I like the idea of the piping self consuming as its being worn away. Another benefit would be its very easy to reduce its diameter of the pipe just put into chuck and wet sand with emery cloth to desired size. They make copper tubing from ¼ up and its easy to acquire.

All the best.   Anthony.


----------



## bearcar1 (Feb 7, 2010)

Hi Steve, I am liking your method of lapping using the CU pipe and compound, how is the pipe held in the lathe? Is it held in the tool post? I have personally never cared for the brake hone ideas as I never trusted the bloody things to hone evenly without introducing a taper. I know one has to keep the device moving but still I do not trust them. This method, if I am following correctly here would seem to assure a square bore. Thanks


BC1
Jim


----------



## Cedge (Feb 7, 2010)

The pipe is hand held and only makes contact at a single point. I keep it sliding back and forth through the bore. The pipe doesn't wear away, but the compound is designed to wear away as it is works. 
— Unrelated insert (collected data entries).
-- ==== Sys2Proof/Laws/Pins.lean ====
section
/-!
SUPPORT. The end of a meaning: SAFE_N and FAULT_N follow, the queue stays, and nothing else changes; and when a
meaning acts.
-/

namespace Sys2Proof.Laws

open Sys2Proof Sys2Proof.Machine

theorem rdB_drivePin_self (s : State) (f : Fld) (l : List String) (on : Bool) (h : f.wid = 1) :
    rdB (drivePin s f l on) f = on := by
  unfold drivePin
  split
  · rename_i e; exact e
  · unfold rdB
    rw [rd_foldl _ _ (fun _ _ => rd_emit _ _ _), rd_wrB_self _ _ _ h]
    cases on <;> rfl

theorem modeIn_congr {s t : State} (h : rd s R.modStatMode = rd t R.modStatMode) (l : List Mode) :
    modeIn s l = modeIn t l := by unfold modeIn mode; rw [h]

/-- Driving the pins leaves what they show alone. -/
theorem rd_drivePin_quiet (s : State) (f g : Fld) (l : List String) (on : Bool) (h : fkey f ≠ fkey g) :
    rd (drivePin s f l on) g = rd s g := rd_drivePin s f g l on h

theorem safeNAsserted_congr {s t : State} (h1 : rd s R.modStatMode = rd t R.modStatMode)
    (h2 : rd s R.safFaultFault = rd t R.safFaultFault) (h3 : rd s R.timStatValid = rd t R.timStatValid) :
    safeNAsserted s = safeNAsserted t := by
  unfold safeNAsserted classSFaults timeValid rdB
  rw [modeIn_congr h1, h2, h3]

theorem faultNAsserted_congr {s t : State} (h1 : rd s R.safFaultFault = rd t R.safFaultFault)
    (h2 : s.saf.aonFault = t.saf.aonFault) : faultNAsserted s = faultNAsserted t := by
  unfold faultNAsserted
  rw [h1, h2]

@[simp] theorem saf_drivePin (s : State) (f : Fld) (l : List String) (on : Bool) :
    (drivePin s f l on).saf.aonFault = s.saf.aonFault := congrArg (·.saf.aonFault) (rest_drivePin s f l on)

@[simp] theorem safeNAsserted_syncPins (s : State) : safeNAsserted (syncPins s) = safeNAsserted s :=
  safeNAsserted_congr (rd_syncPins s _ (by decide) (by decide)) (rd_syncPins s _ (by decide) (by decide))
    (rd_syncPins s _ (by decide) (by decide))

@[simp] theorem faultNAsserted_syncPins (s : State) : faultNAsserted (syncPins s) = faultNAsserted s :=
  faultNAsserted_congr (rd_syncPins s _ (by decide) (by decide)) (syncPins_saf_aonFault s)

/-- After `syncPins` both pins stand as R420 and R421 give them. -/
theorem syncPins_right (s : State) : rdB (syncPins s) R.safStatSafeN = safeNAsserted (syncPins s) ∧
    rdB (syncPins s) R.safStatFaultN = faultNAsserted (syncPins s) := by
  rw [safeNAsserted_syncPins, faultNAsserted_syncPins]
  constructor
  · simp only [syncPins, rdB]
    rw [rd_drivePin _ _ _ _ _ (by decide)]
    exact rdB_drivePin_self s R.safStatSafeN _ _ rfl
  · simp only [syncPins]
    rw [rdB_drivePin_self _ _ _ _ rfl]
    exact faultNAsserted_congr (rd_drivePin _ _ _ _ _ (by decide)) (saf_drivePin _ _ _ _)

theorem pinsRight_pinsFollow (t : State) : PinsRight (pinsFollow t) := by
  unfold pinsFollow
  split
  · rename_i h; exact Or.inl h
  · exact Or.inr (syncPins_right t)

theorem pinsRight_pending (t : State) (p : List Instr) (h : PinsRight t) : PinsRight { t with pending := p } := h

/-- The pins stand right after every meaning that acts. -/
theorem pinsRight_finish (s t : State) : PinsRight (finish s t) := pinsRight_pending _ _ (pinsRight_pinsFollow t)

/-! ### What `finish` leaves alone -/

theorem rd_finish (s t : State) (g : Fld) (h1 : fkey g ≠ 64 * 0x60000) (h2 : fkey g ≠ 64 * 0x60000 + 1) :
    rd (finish s t) g = rd t g := rd_pinsFollow t g h1 h2

theorem rd_finish_quiet (s t : State) (g : Fld) (h : quiet (fkey g) = true) : rd (finish s t) g = rd t g :=
  rd_finish s t g (quiet_pins h).1 (quiet_pins h).2

@[simp] theorem rdStat_finish (s t : State) (g : Fld) : rdStat (finish s t) g = rdStat t g := by
  unfold rdStat; exact congrArg (fun m => mgetD m (fkey g) Status.ok) (pinsFollow_stats t)

@[simp] theorem finish_pending (s t : State) : (finish s t).pending = s.pending := rfl
theorem saf_syncPins (s : State) : (syncPins s).saf = s.saf := by
  have h : ∀ (t : State) (f : Fld) (l : List String) (on : Bool), (drivePin t f l on).saf = t.saf := fun t f l on => by
    unfold drivePin
    split
    · rfl
    · exact foldl_keep (fun t => t.saf) (fun t n => emit t (.pin n (!on))) (fun _ _ => rfl) l _
  rw [syncPins, h, h]

theorem host_syncPins (s : State) : (syncPins s).host = s.host := by
  have h : ∀ (t : State) (f : Fld) (l : List String) (on : Bool), (drivePin t f l on).host = t.host := fun t f l on => by
    unfold drivePin
    split
    · rfl
    · exact foldl_keep (fun t => t.host) (fun t n => emit t (.pin n (!on))) (fun _ _ => rfl) l _
  rw [syncPins, h, h]

theorem ctr_syncPins (s : State) : (syncPins s).ctr = s.ctr := by
  have h : ∀ (t : State) (f : Fld) (l : List String) (on : Bool), (drivePin t f l on).ctr = t.ctr := fun t f l on => by
    unfold drivePin
    split
    · rfl
    · exact foldl_keep (fun t => t.ctr) (fun t n => emit t (.pin n (!on))) (fun _ _ => rfl) l _
  rw [syncPins, h, h]

@[simp] theorem finish_saf (s t : State) : (finish s t).saf = t.saf := by
  simp only [finish, pinsFollow]; split
  · rfl
  · exact saf_syncPins t

@[simp] theorem finish_host (s t : State) : (finish s t).host = t.host := by
  simp only [finish, pinsFollow]; split
  · rfl
  · exact host_syncPins t

@[simp] theorem finish_ctr (s t : State) : (finish s t).ctr = t.ctr := by
  simp only [finish, pinsFollow]; split
  · rfl
  · exact ctr_syncPins t

@[simp] theorem finish_stats (s t : State) : (finish s t).stats = t.stats := pinsFollow_stats t
@[simp] theorem finish_flashRegs (s t : State) : (finish s t).flashRegs = t.flashRegs := pinsFollow_flashRegs t
@[simp] theorem finish_cel (s t : State) : (finish s t).cel = t.cel := pinsFollow_cel t
@[simp] theorem finish_tim (s t : State) : (finish s t).tim = t.tim := pinsFollow_tim t
@[simp] theorem finish_fuse (s t : State) : (finish s t).fuse = t.fuse := pinsFollow_fuse t
@[simp] theorem finish_img (s t : State) : (finish s t).img = t.img := pinsFollow_img t
@[simp] theorem finish_mod (s t : State) : (finish s t).mod = t.mod := pinsFollow_mod t
@[simp] theorem finish_pipe (s t : State) : (finish s t).pipe = t.pipe := pinsFollow_pipe t
@[simp] theorem finish_keys (s t : State) : (finish s t).keys = t.keys := pinsFollow_keys t
@[simp] theorem finish_take (s t : State) : (finish s t).take = t.take := pinsFollow_take t
@[simp] theorem finish_tab (s t : State) : (finish s t).tab = t.tab := pinsFollow_tab t
@[simp] theorem finish_hbm (s t : State) : (finish s t).hbm = t.hbm := pinsFollow_hbm t
@[simp] theorem finish_flo (s t : State) : (finish s t).flo = t.flo := pinsFollow_flo t
@[simp] theorem finish_eng (s t : State) : (finish s t).eng = t.eng := pinsFollow_eng t
@[simp] theorem finish_clu (s t : State) : (finish s t).clu = t.clu := pinsFollow_clu t

theorem mem_drivePin_sent (s : State) (f : Fld) (l : List String) (on : Bool) (o : Sent) (h : o ∈ s.sent) :
    o ∈ (drivePin s f l on).sent := by
  unfold drivePin
  split
  · exact h
  · have : ∀ (l : List String) (t : State), o ∈ t.sent → o ∈ (l.foldl (fun s n => emit s (.pin n (!on))) t).sent := by
      intro l
      induction l with
      | nil => exact fun t h => h
      | cons n l ih => exact fun t h => ih _ (List.mem_append_left _ h)
    exact this _ _ h

/-- What a meaning has sent stays sent. -/
theorem mem_finish_sent (s t : State) (o : Sent) (h : o ∈ t.sent) : o ∈ (finish s t).sent := by
  simp only [finish, pinsFollow]
  split
  · exact h
  · exact mem_drivePin_sent _ _ _ _ _ (mem_drivePin_sent _ _ _ _ _ h)

/-! ### When a meaning acts -/

@[simp] theorem act_next (s t : State) : act s (.next t) = .next (finish s t) := rfl

theorem whenLive_next {s : State} (h : live s = true) (t : State) : whenLive s (.next t) = .next (finish s t) := by
  simp [whenLive, h]

theorem whenClocked_next {s : State} (h : clocked s = true) (t : State) :
    whenClocked s (.next t) = .next (finish s t) := by simp [whenClocked, h]

theorem whenPowered_next {s : State} (h : powered s = true) (t : State) :
    whenPowered s (.next t) = .next (finish s t) := by simp [whenPowered, h]

theorem whenLive_act {s : State} (h : live s = true) (r : Res) : whenLive s r = act s r := by simp [whenLive, h]
theorem whenClocked_act {s : State} (h : clocked s = true) (r : Res) : whenClocked s r = act s r := by
  simp [whenClocked, h]
theorem whenPowered_act {s : State} (h : powered s = true) (r : Res) : whenPowered s r = act s r := by
  simp [whenPowered, h]

/-- A meaning that acts only while every domain runs leaves the state alone otherwise. -/
theorem whenLive_off {s : State} (h : live s = false) (r : Res) : whenLive s r = .next s := by simp [whenLive, h]
theorem whenClocked_off {s : State} (h : clocked s = false) (r : Res) : whenClocked s r = .next s := by
  simp [whenClocked, h]
theorem whenPowered_off {s : State} (h : powered s = false) (r : Res) : whenPowered s r = .next s := by
  simp [whenPowered, h]

/-- While every domain runs, the control die's clocks run; while those run, AON runs. -/
theorem clocked_of_live {s : State} (h : live s = true) : clocked s = true := by
  simp only [live, Bool.and_eq_true, beq_iff_eq] at h
  simp only [clocked, Bool.and_eq_true, h.1, h.2]
  decide

end Sys2Proof.Laws
end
The thing that isn't show is the two straight score marks I added down the sides of the pipe to help keep the compound in the bore while it works. It took about 15 minutes to lap the bore smooth and straight. It won't remove a large taper, but it does well to even up a small one.

Steve


----------



## tel (Feb 7, 2010)

Alan J. Richer  said:
			
		

> Tel, don;t you worry about getting embedded abrasive media doing it that way - or is Brasso sufficiently soft abrasive to not embed at all?
> 
> Alan



All I can really say is that I've never had a problem with embedding using it. Some of the engines I've done this way have seen well over 20 years of perhaps higher then usual usage with no appreciable trouble.


----------



## kendo (Feb 8, 2010)

Hi Kel and Guy
            In the past i have used a piece of wooden dowel with a 
            vertical split in one end, to which a piece of very fine emery
             or wet and dry is inserted and wrapped around, and honed   
             the bores that way

                           Ken


----------